Haag-Liautard C, Dorris M, Maside X, Macaskill S, Halligan DL, Houle D, Charlesworth B, & Keightley PD (2007). Direct estimation of per nucleotide and genomic deleterious mutation rates in Drosophila. Nature, 445 (7123), 82-5 PMID: 17203060

My review: This paper presents the first direct estimates of nucleotide mutation rates across the Drosophila genome derived from mutation accumulation experiments. By using DHPLC to scan over 20 megabases of genomic DNA, the authors obtain several fundamental results concerning mutation at the molecular level in Drosophila: SNPs are more frequent than indels; deletions are more frequent than insertions; mutation rates are similar across coding, intronic and intergenic regions; and mutation rates may vary across genetic backgrounds. Results in D. melanogaster contrast with those obtained from mutation accumulation experiments in C. elegans (see [1], where indels are more frequent than SNPs, and insertions are more frequent than deletions), indicating that basic mutation processes may vary across metazoan taxa. (@F1000: http://f1000.com/1070688)

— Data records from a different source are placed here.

/-- Settles O46: three of the steps build their block from cells, and AddRoundKey is an XOR of blocks. -/
theorem aesStepsActCellByCell : Obligations.AesStepsActCellByCell := by
  intro s rk r c hr hc
  exact ⟨cellOf_blockOfCells _ hr hc, cellOf_blockOfCells _ hr hc,
    cellOf_mixColumns s (by decide) hc, cellOf_mixColumns s (by decide) hc,
    cellOf_mixColumns s (by decide) hc, cellOf_mixColumns s (by decide) hc, byteOf_xor s rk _⟩

/-! The S-box. -/

/-- The inverse of the affine map of R213. -/
def affineInverse (b : Byte) : Byte := b.rotateLeft 1 ^^^ b.rotateLeft 3 ^^^ b.rotateLeft 6 ^^^ 0x05

theorem affineMap_affineInverse (b : Byte) : affineMap (affineInverse b) = b := by
  revert b
  decide

theorem affineInverse_sbox_zero : affineInverse (sbox 0) = 0 := by decide

/-- R212, R213: checked for each of the 255 nonzero entries, since the S-box is a table. -/
theorem fieldMul_affineInverse_sbox (v : Byte) (hv : v ≠ 0) : fieldMul v (affineInverse (sbox v)) = 1 := by
  revert v
  decide

/-- Settles O58: the affine map takes the inverse, 0 for 0, that its own inverse finds in the table's entry. -/
theorem sboxIsInverseThenAffineMap : Obligations.SboxIsInverseThenAffineMap := by
  refine ⟨by decide, fun v => ⟨affineInverse (sbox v), ?_, (affineMap_affineInverse (sbox v)).symm⟩⟩
  split
  · next h => rw [h, affineInverse_sbox_zero]
  · next h => exact fieldMul_affineInverse_sbox v h

end Sys2Proof.Proofs

/-! PROOFS. Errors: which code a command records and when, and what a failed command leaves (60_exceptions.md). -/

namespace Sys2Proof.Proofs

open Sys2Proof.Machine Sys2Proof.Safety Sys2Proof.Laws

/-! The causes of each error. -/

/-- R240: no two error kinds have one code. -/
theorem errCode_injective : Function.Injective errCode := by
  intro e f
  cases e <;> cases f <;> decide

/-- R241 to R244: the command and the state for which a body records the error. -/
def Raises (s : State) (i : Instr) : ErrorKind → Prop
  | .invalidKey => ∃ slen asc, i = .setup slen asc ∧ (slen < 32 ∨ (asc = true ∧ stageNotAscii s.stage = true))
  | .disposed => s.keyed = false ∧ ((∃ len fam, i = .anon len fam) ∨ (∃ len fam, i = .deanon len fam) ∨ i = .anonU32)
  | .invalidFamily => s.keyed = true ∧ ∃ len code, i = .anon len (.other code) ∨ i = .deanon len (.other code)
  | .invalidInput => s.keyed = true ∧ ∃ len fam, (i = .anon len fam ∨ i = .deanon len fam) ∧
      ((fam = .raw ∧ len = 0) ∨ (fam = .ipv4 ∧ len < 4) ∨ (fam = .ipv6 ∧ len < 16))
  | .none | .internal | .illegalCommand => False

/-- A code that ERR did not hold before the body is there for its cause. -/
theorem raises_of_err {s t : State} {i : Instr} (e : ErrorKind) (hold : s.err ≠ errCode e)
    (hexec : exec i s = .next t) (hnew : t.err = errCode e) : Raises s i e := by
  rcases exec_err_cases hexec with hkept | ⟨hcode, hcause⟩ | ⟨hcode, hcause⟩ | ⟨hcode, hcause⟩ | ⟨hcode, hcause⟩
  · exact absurd (hkept.symm.trans hnew) hold
  · obtain rfl : e = .invalidKey := errCode_injective (hnew.symm.trans hcode)
    exact hcause
  · obtain rfl : e = .disposed := errCode_injective (hnew.symm.trans hcode)
    exact hcause
  · obtain rfl : e = .invalidFamily := errCode_injective (hnew.symm.trans hcode)
    exact hcause
  · obtain rfl : e = .invalidInput := errCode_injective (hnew.symm.trans hcode)
    exact hcause

/-! InvalidKey. -/

/-- R124: the ASCII check fails exactly when a staged byte is 0x80 or more. -/
theorem stageNotAscii_iff_byte {st : Secret} :
    stageNotAscii st = true ↔ ∃ i, i < 32 ∧ 0x80 ≤ (stageByte st i).toNat := by
  simp only [stageNotAscii_iff, getLsbD_seven_iff]

/-- R120, R241: a SETUP that fails one of its checks has released the old key, and zeroes STAGE. -/
theorem exec_setup_fail {s : State} {slen : Nat} {asc : Bool}
    (h : slen < 32 ∨ (asc = true ∧ stageNotAscii s.stage = true)) :
    exec (.setup slen asc) s = .next (zeroiseStage (fail .invalidKey (zeroiseKey s))) := by
  rw [exec, execSetup]
  rcases setupBody_cases slen asc (zeroiseKey s) with ⟨_, hfail⟩ | ⟨⟨hlen, hasc⟩, _⟩
  · rw [hfail]
  · exact absurd h (not_or.mpr ⟨by omega, hasc⟩)

/-- Settles O25: the failing path of SETUP, and the one cause of its code. -/
theorem failedSetupUnkeysAndZeroises : Obligations.FailedSetupUnkeysAndZeroises := by
  unfold Obligations.FailedSetupUnkeysAndZeroises
  simp only [← stageNotAscii_iff_byte]
  exact ⟨fun _ _ _ h => exec_setup_fail h, fun _ _ _ hold hexec hnew => raises_of_err .invalidKey hold hexec hnew⟩

/-! Disposed, InvalidFamily and InvalidInput: the errors of the transforms. -/

/-- R244: the transforms on an un-keyed block. -/
theorem exec_transform_disposed {s : State} (hk : s.keyed = false) (len : Nat) (fam : Family) :
    exec (.anon len fam) s = .next (fail .disposed s) ∧ exec (.deanon len fam) s = .next (fail .disposed s) ∧
    exec .anonU32 s = .next (fail .disposed s) := by
  simp [exec, execAnon, execDeanon, execAnonU32, hk]

/-- R142: keyed transforms whose operands do not resolve. -/
theorem exec_transform_error {s : State} {len : Nat} {fam : Family} {e : ErrorKind} (hk : s.keyed = true)
    (hr : resolve len fam = .error e) :
    exec (.anon len fam) s = .next (fail e s) ∧ exec (.deanon len fam) s = .next (fail e s) := by
  simp [exec, execAnon, execDeanon, hk, hr]

/-- Settles O32: the first check of each transform, and the one cause of its code. -/
theorem transformsAreDisposedWhenUnkeyed : Obligations.TransformsAreDisposedWhenUnkeyed :=
  ⟨fun _ len fam hk => exec_transform_disposed hk len fam,
    fun _ _ _ hold hexec hnew => raises_of_err .disposed hold hexec hnew⟩

/-- R106: the words whose FAM field names no family. -/
theorem famOf_eq_other_iff (w : Word) :
    (∃ code, famOf w = .other code ∧ 3 ≤ code ∧ code ≤ 7) ↔ 3 ≤ w.toNat / 2 ^ 9 % 8 := by
  rw [famOf_eq]
  constructor
  · rintro ⟨code, hfam, hlo, _⟩
    have hcode : w.toNat / 2 ^ 9 % 8 = code := (famCode_familyOf _).symm.trans (congrArg famCode hfam)
    rwa [hcode]
  · intro hlo
    rcases familyOf_cases (w.toNat / 2 ^ 9 % 8) with ⟨_, _⟩ | ⟨_, _⟩ | ⟨_, _⟩ | ⟨_, hfam⟩
    case inr.inr.inr => exact ⟨_, hfam, hlo, by omega⟩
    all_goals omega

/-- R101: FAM bounds the code of another family in a command that the encoding can express. -/
theorem otherCode_range_of_wf {i : Instr} {len code : Nat} (hwf : i.wf = true)
    (hi : i = .anon len (.other code) ∨ i = .deanon len (.other code)) : 3 ≤ code ∧ code ≤ 7 := by
  obtain ⟨_, hrange⟩ : len < 32 ∧ 3 ≤ code ∧ code ≤ 7 := by
    rcases hi with rfl | rfl <;> simpa [Instr.wf, Family.wf] using hwf
  exact hrange

/-- Settles O33: such operands do not resolve, and FAM bounds the code where the error is raised. -/
theorem otherFamiliesAreInvalid : Obligations.OtherFamiliesAreInvalid := by
  refine ⟨fun _ _ _ hk _ _ => exec_transform_error (e := .invalidFamily) hk rfl, famOf_eq_other_iff,
    fun s t i hwf hold hexec hnew => ?_⟩
  obtain ⟨hk, len, code, hi⟩ := raises_of_err .invalidFamily hold hexec hnew
  exact ⟨hk, len, code, hi, otherCode_range_of_wf hwf hi⟩

/-- R142, R242: the lengths that are too short for their family. -/
theorem resolve_tooShort {len : Nat} {fam : Family}
    (h : (fam = .raw ∧ len = 0) ∨ (fam = .ipv4 ∧ len < 4) ∨ (fam = .ipv6 ∧ len < 16)) :
    resolve len fam = .error .invalidInput := by
  rcases h with ⟨rfl, hlen⟩ | ⟨rfl, hlen⟩ | ⟨rfl, hlen⟩ <;> exact if_pos hlen

/-- Settles O34: such operands do not resolve, and the code has no other cause. -/
theorem tooShortAddressesAreInvalidInput : Obligations.TooShortAddressesAreInvalidInput :=
  ⟨fun _ _ _ hk hshort => exec_transform_error hk (resolve_tooShort hshort),
    fun _ _ _ hold hexec hnew => raises_of_err .invalidInput hold hexec hnew⟩

/-! IllegalCommand. -/

/-- R107: the engine's step on an illegal word. -/
theorem step_illegal {s : State} (hd : engineDue s = true) (hw : IllegalWord s.hasU32 s.cur) :
    step s = .next (finishCommand (fail .illegalCommand (startCommand s))) := by
  rcases step_due_cases hd with ⟨_, _, hstep⟩ | ⟨i, _, hdec, _, _⟩
  · exact hstep
  · exact absurd hw (decode_ok_iff_legal.mp ⟨i, hdec⟩)

/-- Settles O7: between the two halves of the complete step there is only the code. -/
theorem illegalCommandOnlyRecordsItsCode : Obligations.IllegalCommandOnlyRecordsItsCode :=
  fun _ hd hw => ⟨_, step_illegal hd hw, rfl⟩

References: 1. Denver DR, Morris K, Lynch M, & Thomas WK (2004). High mutation rate and predominance of insertions in the Caenorhabditis elegans nuclear genome. Nature, 430 (7000), 679-82 PMID: 15295601

ResearchBlogging.org

Katzourakis A, Pereira V, & Tristem M (2007). Effects of recombination rate on human endogenous retrovirus fixation and persistence. Journal of virology, 81 (19), 10712-7 PMID: 17634225

My review: This study shows that the persistence, but not the integration, of long-terminal repeat (LTR) containing human endogenous retroviruses (HERVs) is associated with local recombination rate, and suggests a link between intra-strand homologous recombination and meiotic exchange. This inference about the mechanisms controlling the transposable element (TE) abundance is obtained by demonstrating that total HERV density (full-length elements plus solo LTRs) is not correlated with recombination rate, whereas the ratio of full-length HERVs relative to solo LTRs is. This work relies critically on advanced computational methods to join TE fragments, demonstrating the need for such algorithms to make accurate inferences about the evolution of mobile DNA and to reveal new insights into genome biology. (@F1000: http://f1000.com/1091037)

ResearchBlogging.org

Giordano J, Ge Y, Gelfand Y, Abrusán G, Benson G, & Warburton PE (2007). Evolutionary history of mammalian transposons determined by genome-wide defragmentation. PLoS computational biology, 3 (7) PMID: 17630829

My review: This article reports the first comprehensive stratigraphic record of transposable element (TE) activity in mammalian genomes based on several innovative computational methods that use information encoded in patterns of TE nesting. The authors first develop an efficient algorithm for detecting nests of TEs by intelligently joining TE fragments identified by RepeatMasker, which (in addition to providing an improved genome annotation) outputs a global “interruption matrix” that can be used by a second novel algorithm which generates a chronological ordering of TE activity by minimizing the nesting of young TEs into old TEs. Interruption matrix analysis yields results that support previous phylogenetic analyses of TE activity in humans but are not dependent on the assumption of a molecular clock. Comparison of the chronological orders of TE activity in six mammalian genomes provides unique insights into the ancestral and lineage-specific record of global TE activity in mammals. (@F1000: http://f1000.com/1089045)

ResearchBlogging.org

Schuemie MJ, & Kors JA (2008). Jane: suggesting journals, finding experts. Bioinformatics (Oxford, England), 24 (5), 727-8 PMID: 18227119

My review: This paper introduces a fast method for finding related articles and relevant journals/experts based on user input text and should help improve the referencing, review and publication of biomedical manuscripts. The JANE (Journal/Author Name Estimator) method uses a standard word frequency approach to find similar documents, then adds the scores in the top 50 records to produce a ranked list of journals or authors. Using either the abstract or full-text, JANE suggested quite sensible journals and authors in seconds for a manuscript we have in press, while the related eTBLAST method [1] failed to complete while I wrote this review. JANE should prove to be a very useful text mining tool for authors and editors alike. (@F1000: http://f1000.com/1101037)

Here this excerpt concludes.